Het panel ‘Modes of AI Governance’ omvatte interdisciplinaire benaderingen van het vraagstuk van AI-governance in verschillende rechtsgebieden. Jamelia M Anderson-Princen, Universiteit van Tilburg, presenteerde haar werk op basis van de transactiekosten-theorie en het multigroup path model om te onderzoeken hoe financiële instellingen in verschillende rechtsgebieden hun bestuursstructuren aanpassen om risico's van cloud-outsourcing te beheren.

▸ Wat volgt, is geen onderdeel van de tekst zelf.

-- ==== Sys2Proof/Machine/Step.lean ====
section
/-!
DEFINITION. One step: one rising edge of `clk` (30_encoding R37). The core fetches nothing (10_state R18): it runs the command
the host presents at the input ports, which is where `withFetchWord` places one.
-/

namespace Sys2Proof.Machine

/-- R37, R41: the reset step, the idle step, or the command step, in which a `Bad` word is answered with `InvalidLength` and any
other word's command is executed. -/
def step (s : State) : Host.Outcome State Fault Refusal :=
  match portEvent (nextInput s) with
  | .reset => .next (resetEdge (consume s))
  | .idle => .next (idleEdge (consume s))
  | .command w =>
    match decode w with
    | .command i => exec i (consume s)
    | .bad _ => .next (badCommand (consume s))

/-- R123: `k` steps, one for each edge. -/
def run : Nat → State → Host.Outcome State Fault Refusal
  | 0, s => .next s
  | k + 1, s =>
    match step s with
    | .next t => run k t
    | .fault f => .fault f
    | .refused r => .refused r

/-- The host presents the command word `w` at the next edge (R129); nothing else changes. The 18 bits of the word are all there
are (R38), whatever width `nbits` the table's row is given in whole bytes. -/
def State.withFetchWord (s : State) (nbits w : Nat) : State :=
  present (commandIn (BitVec.ofNat 18 (w % 2 ^ nbits))) s

end Sys2Proof.Machine
end

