/-! ### The port (sections 8 and 9) -/

theorem test_step_bad_words :
    testView (step (present (commandIn 0x2FF28#18) (testState .unconfigured))) = testAnswer .unconfigured 0x10000#18 ∧
    testView (step (present (commandIn 0x38028#18) (testState testKeys))) = testAnswer testKeys 0x10000#18 ∧
    testView (step (present (commandIn 0x1FFFF#18) (testState testKeys))) =
      testAnswer (.configured 0xFF#8 0xFF#8) 0#18 := by decide
theorem test_step_reset :
    testView (step (present ⟨true, true, 0x20028#18⟩ (testState testKeys))) = some (.unconfigured, noResponse) ∧
    testView (step (present resetIn (testState .unconfigured))) = some (.unconfigured, noResponse) := by decide
theorem test_step_idle :
    testView (step (present ⟨false, false, 0x1FFFF#18⟩ (testState testKeys))) = some (testKeys, noResponse) ∧
    testView (step (testState testKeys)) = some (testKeys, noResponse) := by decide
/-- P1 step 2: `CONFIGURE $` after the response of step 1. -/
theorem test_listing_configureKeys :
    (runLine .configureKeys (testState .unconfigured) (copyAfter .derive 0x0A443#18)).map (fun r => r.1.ce) = some testKeys ∧
    runLine .configureKeys (testState .unconfigured) (copyAfter .encrypt 0x0A443#18) = none := by decide

/-! ### Witnesses: for each statement with hypotheses, values that meet them, clause by clause -/

theorem witness_DecodeOfEncode : ∃ i : Instr, i.wellFormed = true := ⟨.derive (symbols 0b1111111111#10), by decide⟩

theorem witness_EncodeOfDecode :
    (∃ i, decode 0x1FFFF#18 = .command i) ∧ (∃ j, decode 0x20100#18 = .bad j) := ⟨⟨_, rfl⟩, ⟨_, rfl⟩⟩

/-- Boundary words of the seven clauses. -/
theorem witness_DecodeFollowsFields :
    ((0x003FF#18).extractLsb' 16 2 = 0b00#2 ∧ (0x003FF#18).extractLsb' 10 6 = 0#6) ∧
    ((0x00400#18).extractLsb' 16 2 = 0b00#2 ∧ (0x00400#18).extractLsb' 10 6 ≠ 0#6) ∧
    (0x1FFFF#18).extractLsb' 16 2 = 0b01#2 ∧
    ((0x200FF#18).extractLsb' 16 2 = 0b10#2 ∧ (0x200FF#18).extractLsb' 8 8 = 0#8) ∧
    ((0x20100#18).extractLsb' 16 2 = 0b10#2 ∧ (0x20100#18).extractLsb' 8 8 ≠ 0#8) ∧
    ((0x300FF#18).extractLsb' 16 2 = 0b11#2 ∧ (0x300FF#18).extractLsb' 8 8 = 0#8) ∧
    ((0x30100#18).extractLsb' 16 2 = 0b11#2 ∧ (0x30100#18).extractLsb' 8 8 ≠ 0#8) := by decide

theorem witness_PermuteByIndex : 7 < 8 ∧ P8.entry 7 = 9 := by decide
theorem witness_RotationLaws : 4 < 5 ∧ pos (rotl 0b10000#5 1) 4 = true := by decide
theorem witness_SplitThenConcatenate : 4 < 5 ∧ pos (slice 0b0000000001#10 5 5) 4 = true := by decide
theorem witness_SboxLookup :
    (3 : Fin 4).val = 2 * (pos 0b1011#4 0).toNat + (pos 0b1011#4 3).toNat ∧
    (1 : Fin 4).val = 2 * (pos 0b1011#4 1).toNat + (pos 0b1011#4 2).toNat := by decide
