-- ==== Sys2Proof/Decode.lean ====
section
/-! DEFINITION. The decoder of the encoded formats of `spec/30_encoding.md` (total: every word gives an instruction or a
named rejection), then the encoder written from the same tables. A CHAR21 word is decoded by trying the seven rows of
section 6 in ascending priority and taking the first whose mask and match hold. -/

namespace Sys2Proof

/-! ## Formats -/

/-- The encoded formats. A format that leaves an operand of its operation outside the word (the parity that goes with
an atlas byte, the column that goes with a nibble) carries that operand beside it (R55, R56). -/
inductive Format where
  /-- CHAR21: one character, the instruction word (R51). -/
  | char21
  /-- SEL8: the operand of GI.SPLIT (R53). -/
  | sel8
  /-- OFF10: the row address GR.ADDR forms, upper, pixel row and byte column side by side (R54). -/
  | off10
  /-- ATLAS8: the byte operand of GR.NIB, with the parity beside it (R55). -/
  | atlas8 (par : Bool)
  /-- NIB4: the nibble operand of BC.TEST, with the pixel column beside it (R56). -/
  | nib4 (j : Fin 4)
  deriving DecidableEq, Repr

/-- The width of a format in bits (the table that opens `spec/30_encoding.md`). -/
def Format.width : Format → Nat
  | .char21 => 21
  | .sel8 => 8
  | .off10 => 10
  | .atlas8 _ => 8
  | .nib4 _ => 4

/-- Why a word is rejected by the decoder. -/
inductive DecodeError where
  /-- The number has a bit above the format's width. Safe: nothing is executed. -/
  | tooWide
  deriving DecidableEq, Repr

/-! ## Decoding -/

/-- The CHAR21 decoder: priority 1 to 7 of the table in section 6 (R51, R52, R58). The two ILLEGAL rows are
instructions of their own, which the machine refuses by name. -/
def decodeChar (w : Char21) : Instr :=
  if w &&& 0x1FFF80#21 = 0x000000#21 then .putcU1 (w.extractLsb' 4 3) (w.extractLsb' 0 4)
  else if w &&& 0x1FF800#21 = 0x000000#21 then .putcU2 (w.extractLsb' 6 5) (w.extractLsb' 0 6)
  else if w &&& 0x1FF800#21 = 0x00D800#21 then .illegalSurrogate (w.extractLsb' 0 11)
  else if w &&& 0x1F0000#21 = 0x000000#21 then .putcU3 (w.extractLsb' 12 4) (w.extractLsb' 0 12)
  else if w &&& 0x100000#21 = 0x000000#21 then .putcU4Low (w.extractLsb' 18 2) (w.extractLsb' 0 18)
  else if w &&& 0x1F0000#21 = 0x100000#21 then .putcU4High (w.extractLsb' 0 16)
  else .illegalAbove w

/-- The OFF10 decoder: `a[9:6]` is upper, `a[5:3]` the pixel row, `a[2:0]` the byte column; the start offset is
upper, three zero bits and the byte column (R54, R77). -/
def decodeOff10 (a : Offset) : Instr :=
  .grAddr (a.extractLsb' 6 4 ++ 0#3 ++ a.extractLsb' 0 3) (Fin.ofNat 8 (a.extractLsb' 3 3).toNat)

/-- The decoder: a number read in a format. -/
def decode (f : Format) (w : Nat) : Except DecodeError Instr :=
  if w < 2 ^ f.width then
    match f with
    | .char21 => .ok (decodeChar (BitVec.ofNat 21 w))
    | .sel8 => .ok (.giSplit (BitVec.ofNat 8 w))
    | .off10 => .ok (decodeOff10 (BitVec.ofNat 10 w))
    | .atlas8 par => .ok (.grNib (BitVec.ofNat 8 w) par)
    | .nib4 j => .ok (.bcTest (BitVec.ofNat 4 w) j)
  else .error .tooWide

/-- The format of a row of the opcode table that has `nbits` bits, in whole bytes or exactly: 21 (24) bits is CHAR21,
10 (16) OFF10, 8 SEL8 (the first 8-bit row of the table), 4 NIB4 (log 20). -/
def tableFormat (nbits : Nat) : Option Format :=
  if nbits = 24 ∨ nbits = 21 then some .char21
  else if nbits = 16 ∨ nbits = 10 then some .off10
  else if nbits = 8 then some .sel8
  else if nbits = 4 then some (.nib4 0)
  else none

/-- The instruction the decoder reads from a row's word, its bits numbered as the opcode table numbers them. The block
keeps its words as numbers, not as bytes (R36, R61), so there is no byte order to apply. -/
def decodeTableWord (nbits w : Nat) : Option Instr :=
  match tableFormat nbits with
  | none => none
  | some f =>
    match decode f w with
    | .ok i => some i
    | .error _ => none

/-! ## Encoding -/

/-- The character of a class U1 word: fourteen zero bits, u, l (R52). -/
def charU1 (u : BitVec 3) (l : Nib) : Char21 := (u ++ l).setWidth 21

/-- The character of a class U2 word: ten zero bits, the five selector bits, six ignored bits (R52). -/
def charU2 (top : BitVec 5) (low : BitVec 6) : Char21 := (top ++ low).setWidth 21

/-- The word of a surrogate: 0000011011 and eleven bits (R58). -/
def charSurrogate (low : BitVec 11) : Char21 := (0b0000011011#10 ++ low)

/-- The character of a class U3 word: five zero bits, the four selector bits, twelve ignored bits (R52). -/
def charU3 (top : BitVec 4) (low : BitVec 12) : Char21 := (top ++ low).setWidth 21

/-- The character of a class U4 word below 0x100000: a zero bit, two selector bits, eighteen ignored bits (R52). -/
def charU4Low (top : BitVec 2) (low : BitVec 18) : Char21 := (top ++ low).setWidth 21

/-- The character of a class U4 word from 0x100000 on: 10000 and sixteen ignored bits (R52). -/
def charU4High (low : BitVec 16) : Char21 := (0b10000#5 ++ low)

/-- The encoder: the format and the word of an instruction that has an encoding; none for the abstract operations
(R62). -/
def encode : Instr → Option (Format × Nat)
  | .putcU1 u l => some (.char21, (charU1 u l).toNat)
  | .putcU2 top low => some (.char21, (charU2 top low).toNat)
  | .illegalSurrogate low => some (.char21, (charSurrogate low).toNat)
  | .putcU3 top low => some (.char21, (charU3 top low).toNat)
  | .putcU4Low top low => some (.char21, (charU4Low top low).toNat)
  | .putcU4High low => some (.char21, (charU4High low).toNat)
  | .illegalAbove word => some (.char21, word.toNat)
  | .giSplit sel => some (.sel8, sel.toNat)
  | .grAddr off i => some (.off10, (off + BitVec.ofNat 10 (8 * i.val)).toNat)
  | .grNib b par => some (.atlas8 par, b.toNat)
  | .bcTest n j => some (.nib4 j, n.toNat)
  | .init _ _ | .draw _ | .getpos | .giSel _ | .giDomain _ | .giIndex _ _ | .giPar _ | .giBounds _ | .giLookup _
  | .grLoad _ | .grRaster _ _ | .bcRect _ _ _ _ | .bcFill _ _ _ _ | .bcBlit _ _ _ | .caAdvance => none

end Sys2Proof
end

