-- ==== Sys2Proof/Machine/Surface.lean ====
section
/-! DEFINITION. The reference surface of R45, a test aid that no statement about the block may rest on (D19): what a
frame of SW by SH pixels shows after a command trace. It is no part of the block's state (R16, R44). -/

namespace Sys2Proof.Machine

/-- A rectangle covers pixel (px, py) (R42). -/
def covers (r : Rect) (px py : Int) : Bool :=
  decide (r.x ≤ px) && decide (px < r.x + r.w) && decide (r.y ≤ py) && decide (py < r.y + r.h)

/-- One command of the trace, the `n`-th, painted over the colour `c` of pixel (px, py): a fill answered Ok sets the
pixels it covers (R45); what a fill answered otherwise did to them is unspecified, so there the colour is a free value of
COLOR_W bits (R45, U2; log 22). -/
def paint (cfg : BlockConfig) (surface : Nat) (px py : Int) (c : Colour) (r : FillRecord) (n : Nat) : Colour :=
  if covers r.cmd.rect px py then
    match r.answer with
    | .ok => r.cmd.col
    | .err _ | .never => Config.failedFillPixel surface n px py % 2 ^ cfg.colorW
  else c

/-- The colour of pixel (px, py) of a frame of `sw` by `sh` pixels after a trace, none outside the frame: the frame is
cleared to the background, and each command is painted over it in order, clipped to the frame (R45). -/
def shownAt (cfg : BlockConfig) (surface sw sh : Nat) (bg : Colour) (trace : List FillRecord) (px py : Int) :
    Option Colour :=
  if 0 ≤ px ∧ px < sw ∧ 0 ≤ py ∧ py < sh then
    some (trace.zipIdx.foldl (fun c r => paint cfg surface px py c r.1 r.2) bg)
  else none

end Sys2Proof.Machine
end

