-- ==== Sys2Proof/Tests/Slice0.lean ====
section
/-! SUPPORT. Tests: the well-formedness checks, the decoder on words written out from `spec/30_encoding.md`, single steps
against the vectors of `spec/95_test_vectors.md` (named beside each), and one witness for every statement that has
hypotheses. Expected values come from the spec's vectors or from hand arithmetic on its rules. -/

namespace Sys2Proof.Tests

open Sys2Proof.Machine Sys2Proof.Safety

/-! ## Helpers -/

/-- The bytes T(a) = (37*a + 11) mod 256 of the cell whose row 0 is at `off` (the test atlas T of `95_test_vectors.md`). -/
def cellT (off : Nat) : Memory :=
  [0, 8, 16, 24, 32, 40, 48, 56].map fun d => (off + d, BitVec.ofNat 8 (37 * (off + d) + 11))

/-- The cell at `off` with row 0 equal to `b` and every other row zero (the atlas P4 has `b` = 0xF0 at 0). -/
def cellP (off : Nat) (b : Byte) : Memory :=
  (off, b) :: [8, 16, 24, 32, 40, 48, 56].map fun d => (off + d, 0#8)

/-- An idle block with its cursor at (x, y), a given policy and atlas, and a surface that answers `n` fills Ok. -/
def idle (x y : Coord) (p : DomainPolicy) (m : Memory) (n : Nat) : State :=
  { State.reset with
    cfg := { coordW := 32, colorW := 16, scale := 2, fg := 0x1234, policy := p, atlasLen := 1024,
             scaleLegal := by decide, fgFits := by decide },
    atlas := m,
    initialised := true, cx := x, cy := y, answers := List.replicate n .ok }

/-- The idle block most tests start from. -/
abbrev s0 : State := idle 0 0 .reject [] 0

/-- The configuration of the tests at COORD_W = 16. -/
def narrowCfg : BlockConfig := { s0.cfg with coordW := 16, scaleLegal := by decide }

/-- The same block inside a DRAW of a string, at its first character. -/
def drawing (str : List Char21) (s : State) : State := { s with call := some str, pc := 0 }

/-- A view of the next state, and none if there is none. -/
def got {α : Type} (f : State → α) : Outcome → Option α
  | .next t => some (f t)
  | .fault _ => none
  | .refused _ => none

/-- The outcome is this refusal. -/
def refusedWith (r : Refusal) : Outcome → Bool
  | .refused q => decide (q = r)
  | .next _ => false
  | .fault _ => false

/-- The corners of the fills issued, in order. -/
def corners (s : State) : List (Int × Int) := s.trace.map fun r => (r.cmd.rect.x, r.cmd.rect.y)

/-- The cursor. -/
def cursor (s : State) : Int × Int := (s.cx, s.cy)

De presentatie van Helen Hayes, McGill University, richtte zich op AIDA, de Canadese Artificial Intelligence and Data Act, en de rol van verantwoordelijk en participatief ontwerp voor AI-systemen. Christoph Koenig, BSP Business & Law School, gaf een uiteenzetting over de relatie tussen recht en technologie, waarbij hij een gecontextualiseerde benadering voorstelde van hoe het recht zou moeten reageren op technologische ontwikkelingen.
Het panel ‘Governance of AI in the EU’ richtte zich op de governance van AI in de EU. Brenda Espinoza, Universiteit van Tilburg, presenteerde werk over de context van AI-aangedreven lokale zelfbeheerde elektriciteitssystemen. Alexis Galan, Universiteit Bonn, onderzocht in zijn presentatie de voorgestelde AI-wet en de mogelijke zwakke punten in de regelgevingsmechanismen ervan. Anna Schmitz, Fraunhofer Instituut, presenteerde een raamwerk dat helpt om te evalueren in hoeverre normen klaar zijn voor gebruik in AI-governance, zoals bijvoorbeeld voorzien in de AI-wet. Na een stimulerende discussie werd de conferentie officieel afgesloten door Klaus Heine, hoogleraar Rechtseconomie aan Erasmus School of Law.